Tanto o indicativo de Bloch quanto o de Alencastro são seguidos no livro. Outro item que vem tendo destaque nas pesquisas envolvendo o mundo colonial da era moderna é abordado no volume que analisamos. Trabalhos oriundos dos Estados Unidos e Europa, bem como outros feitos na África, Ásia e América Latina, têm chamado a atenção para a necessidade de se pesquisar o passado colonial focando em questões e conceitos muitas vezes relegados pela historiografia. As noções de rede, nobreza, império ultramarino, monarquia pluricontinental, monarquia compósita, Antigo Regime, absolutismo, conquista, colonização, hibridismo cultural, miscigenação, direito, dentre outras temáticas foram incorporadas ou rediscutidas para compreensão do passado colonial da América e suas conexões com outros povos.

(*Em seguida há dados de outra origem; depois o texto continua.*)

-- ==== Sys2Proof/Machine/WatchOps.lean ====
section
/-! DEFINITION. What every conversion adds to the numerics watch: the entries of the watch table (R236), the
epoch's scale (R238, R240), AMAX and saturations (R239), the counts of R243 and the sums of R244. -/

namespace Sys2Proof.Machine

/-- The key of a watch record in the state: KIND and ID. -/
def watchKey (kind id : Nat) : Nat := kind * 65536 + id

/-- A watch-table entry of the plan as its 32 bytes (R236). -/
def State.watchEntry (s : State) (key : Nat) : Option Bytes :=
  match s.plan with
  | some p => p.layout.watch.find? (fun e => watchKey (field e 2 1) (field e 0 2) == key)
  | none => none

/-- The watch key of a tensor: KIND 0x01 when the plan lists it so, else KIND 0x03 (R236, R243). -/
def State.tensorKey (s : State) (id : Nat) : Nat :=
  if (s.watchEntry (watchKey 1 id)).isSome then watchKey 1 id else watchKey 3 id

/-- SCALED of an entry. -/
def entryScaled (e : Bytes) : Bool := bit 1 (field e 3 1)
/-- K_INIT of an entry. -/
def entryKInit (e : Bytes) : Int := signedOf 8 (field e 7 1)

/-- The device's record of a key. -/
def State.watchOf (s : State) (key : Nat) : Watch := NMap.getD s.watch.entries key {}
/-- Change the device's record of a key. -/
def State.setWatch (s : State) (key : Nat) (f : Watch → Watch) : State :=
  { s with watch.entries := NMap.modify s.watch.entries key {} f }

/-- The greatest phase that the current step has started, 0 before phase 1. -/
def State.phase (s : State) : Nat := s.seq.phases.started.foldl max 0

/-- The work of the evaluation slot runs (R54). -/
def State.inEvaluation (s : State) : Bool := s.seq.tail.current == some 2

/-- Conversions belong to the coming epoch: phase 7 and the evaluation slot (R238). -/
def State.nextEpoch (s : State) : Bool := s.inEvaluation || decide (7 ≤ s.phase)

/-- The tensor scale exponent in force for a key (R238, R240); 0 for an entry that is not SCALED. -/
def State.scaleOf (s : State) (key : Nat) : Int :=
  match s.watchEntry key with
  | some e => if entryScaled e then (if s.nextEpoch then (s.watchOf key).kNext else (s.watchOf key).k) else 0
  | none => 0

/-- The elements that a rounding result and its format give. -/
def converted (f : Fmt) (srcs : List Num) (rs : List (Nat × Flags)) : List Converted :=
  (srcs.zip rs).map (fun p => ⟨p.1, decodeNum f p.2.1, p.2.2⟩)

/-- A binary64 addition, multiplication or rounding by RNE (R244). -/
def add64 (a b : Nat) : Nat := (fAdd binary64 .rne a b).1
/-- A binary64 product by RNE. -/
def mul64 (a b : Nat) : Nat := (fMul binary64 .rne a b).1
/-- A value in binary64 by RNE. -/
def to64 (x : Num) : Nat := (x.round binary64 .rne false).1

/-- One finite element into the sums of R244: (x − q × 2^(−k))² and x², each operation in binary64. -/
def errStep (k : Int) (acc : Long × Long × Nat) (c : Converted) : Long × Long × Nat :=
  if c.src.isFin && c.dst.isFin then
    let x := to64 c.src
    let d := (fSub binary64 .rne x (to64 (c.dst.scale (-k)))).1
    (BitVec.ofNat 64 (add64 acc.1.toNat (mul64 d d)), BitVec.ofNat 64 (add64 acc.2.1.toNat (mul64 x x)), acc.2.2 + 1)
  else acc

/-- How many of a list of elements signal something. -/
def countFlag (f : Flags → Bool) (cs : List Converted) : Nat := cs.countP (fun c => f c.flags)

/-- Elements, crowded elements, crowded and zero blocks, and poisoned blocks or rows, into the counts. -/
def Counts.add (c : Counts) (unit : Nat) (k : Int) (cs : List Converted) (crowded crowdedBlocks zeroBlocks poison : Nat)
    : Counts :=
  { c with
    conversions := satAdd c.conversions cs.length
    saturations := satAdd c.saturations (countFlag (·.saturation) cs)
    crowded := satAdd c.crowded crowded
    crowdedBlocks := satAdd c.crowdedBlocks crowdedBlocks
    zeroBlocks := satAdd c.zeroBlocks zeroBlocks
    invalid := satAdd c.invalid (countFlag (·.invalid) cs)
    divZero := satAdd c.divZero (countFlag (·.divZero) cs)
    overflow := satAdd c.overflow (countFlag (·.overflow) cs)
    underflow := satAdd c.underflow (countFlag (·.underflow) cs)
    inexact := satAdd c.inexact (countFlag (·.inexact) cs)
    poison := satAdd c.poison poison
    errs := NMap.modify c.errs unit (0, 0, 0) (fun e => cs.foldl (errStep k) e) }

/-- The largest finite |x| of the sources in binary32, exact for the sources of R239. -/
def amax32 (cs : List Converted) : Nat := ((amaxOf (cs.map (·.src))).round binary32 .rne false).1

/-- AMAX and SAT of an epoch take a list of conversions (R239). -/
def Watch.observe (w : Watch) (next : Bool) (cs : List Converted) : Watch :=
  let a := amax32 cs
  let sat := countFlag (·.saturation) cs
  if next then
    { w with amaxNext := BitVec.ofNat 32 (fMax binary32 w.amaxNext.toNat a).1, satNext := w.satNext + sat, convertedNext := true }
  else
    { w with amax := BitVec.ofNat 32 (fMax binary32 w.amax.toNat a).1, sat := w.sat + sat, converted := true }

/-- Record counted conversions for a key by a unit with scale k (R238, R239, R243, R244). The evaluation
slot's conversions are counted and enter neither AMAX nor the guard; witness work enters nothing (R238). -/
def State.countConversions (s : State) (key : Nat) (unit : Half) (k : Int) (cs : List Converted)
    (crowded crowdedBlocks zeroBlocks poison : Nat) : State :=
  s.setWatch key (fun w =>
    let w1 := { w with counts := w.counts.add unit.toNat k cs crowded crowdedBlocks zeroBlocks poison }
    if s.inEvaluation then w1 else w1.observe s.nextEpoch cs)

/-- The exceptions and saturations of a list of operations into the counts (R83, R92). -/
def Counts.signal (c : Counts) (fs : List Flags) : Counts :=
  { c with
    saturations := satAdd c.saturations (fs.countP (·.saturation))
    invalid := satAdd c.invalid (fs.countP (·.invalid))
    divZero := satAdd c.divZero (fs.countP (·.divZero))
    overflow := satAdd c.overflow (fs.countP (·.overflow))
    underflow := satAdd c.underflow (fs.countP (·.underflow))
    inexact := satAdd c.inexact (fs.countP (·.inexact)) }

/-- Count the exceptions and saturations of operations other than the counted conversions (R83, R92) for a key. -/
def State.countExceptions (s : State) (key : Nat) (fs : List Flags) : State :=
  s.setWatch key (fun w => { w with counts := w.counts.signal fs })

/-- The counts as they stand are kept when the work that follows is discarded (R238). -/
def State.keepCounts (s : State) : State :=
  { s with
    watch.entries := s.watch.entries.map (fun e => (e.1, { e.2 with kept := e.2.counts }))
    seq.stats.kept := (s.seq.stats.accOvf, s.seq.stats.accLoss, s.seq.stats.invalid) }

/-- The counts of discarded work go (R238). -/
def State.dropCounts (s : State) : State :=
  { s with
    watch.entries := s.watch.entries.map (fun e => (e.1, { e.2 with counts := e.2.kept }))
    seq.stats := { s.seq.stats with accOvf := s.seq.stats.kept.1, accLoss := s.seq.stats.kept.2.1, invalid := s.seq.stats.kept.2.2 } }

/-- The scales, histories and noise average as the step began (R238, R240, R249): its PHASE_6_END, if it was reached, is undone. -/
def State.dropEpoch (s : State) : State :=
  { s with watch := { s.watch with
      lLocal := 0, gLocal := 0, average := s.watch.averageStart
      entries := s.watch.entries.map (fun e => (e.1, { e.2 with
        amax := e.2.amaxStart, sat := e.2.satStart, converted := e.2.convertedStart
        history := e.2.historyStart, kNext := e.2.k, flags := e.2.flags &&& 0x7E })) } }

/-- Counts that no replay discards: they stand in both. After the step has closed they are the next step's (R238, R243). -/
def State.countKept (s : State) (key : Nat) (f : Counts → Counts) : State :=
  s.setWatch key (fun w =>
    if s.seq.phases.ended.contains 8 then { w with countsNext := f w.countsNext } else { w with counts := f w.counts, kept := f w.kept })

/-- Count poisoned blocks or rows read or written for a key, once per event POISON_READ or POISON_MADE of the
code given (R99, R243). -/
def State.countPoison (s : State) (code key n : Nat) : State :=
  if n = 0 then s
  else
    let s1 := s.setWatch key (fun w => { w with counts := { w.counts with poison := satAdd w.counts.poison n } })
    s1.raiseOnce key code 0 (key % 65536) n

end Sys2Proof.Machine
end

Nesse sentido, As Américas na Primeira Modernidade tem o mérito de abordar em seus capítulos essa discussão já tão presente no mundo europeu, na América do Norte, em partes da África e do continente asiático. A literatura por eles utilizada assenta-se em nomes como Serge Gruzinski, Sanjay Subrahmanyam, Stuart Schwartz, Jack Greene, Anthony Pagden, Vitorino Godinho, Charles Boxer, Antonello Gerbi, além dos próprios organizadores da coleção e seus autores. Nesse sentido, o diálogo aí presente é fecundo e levanta diversas indagações.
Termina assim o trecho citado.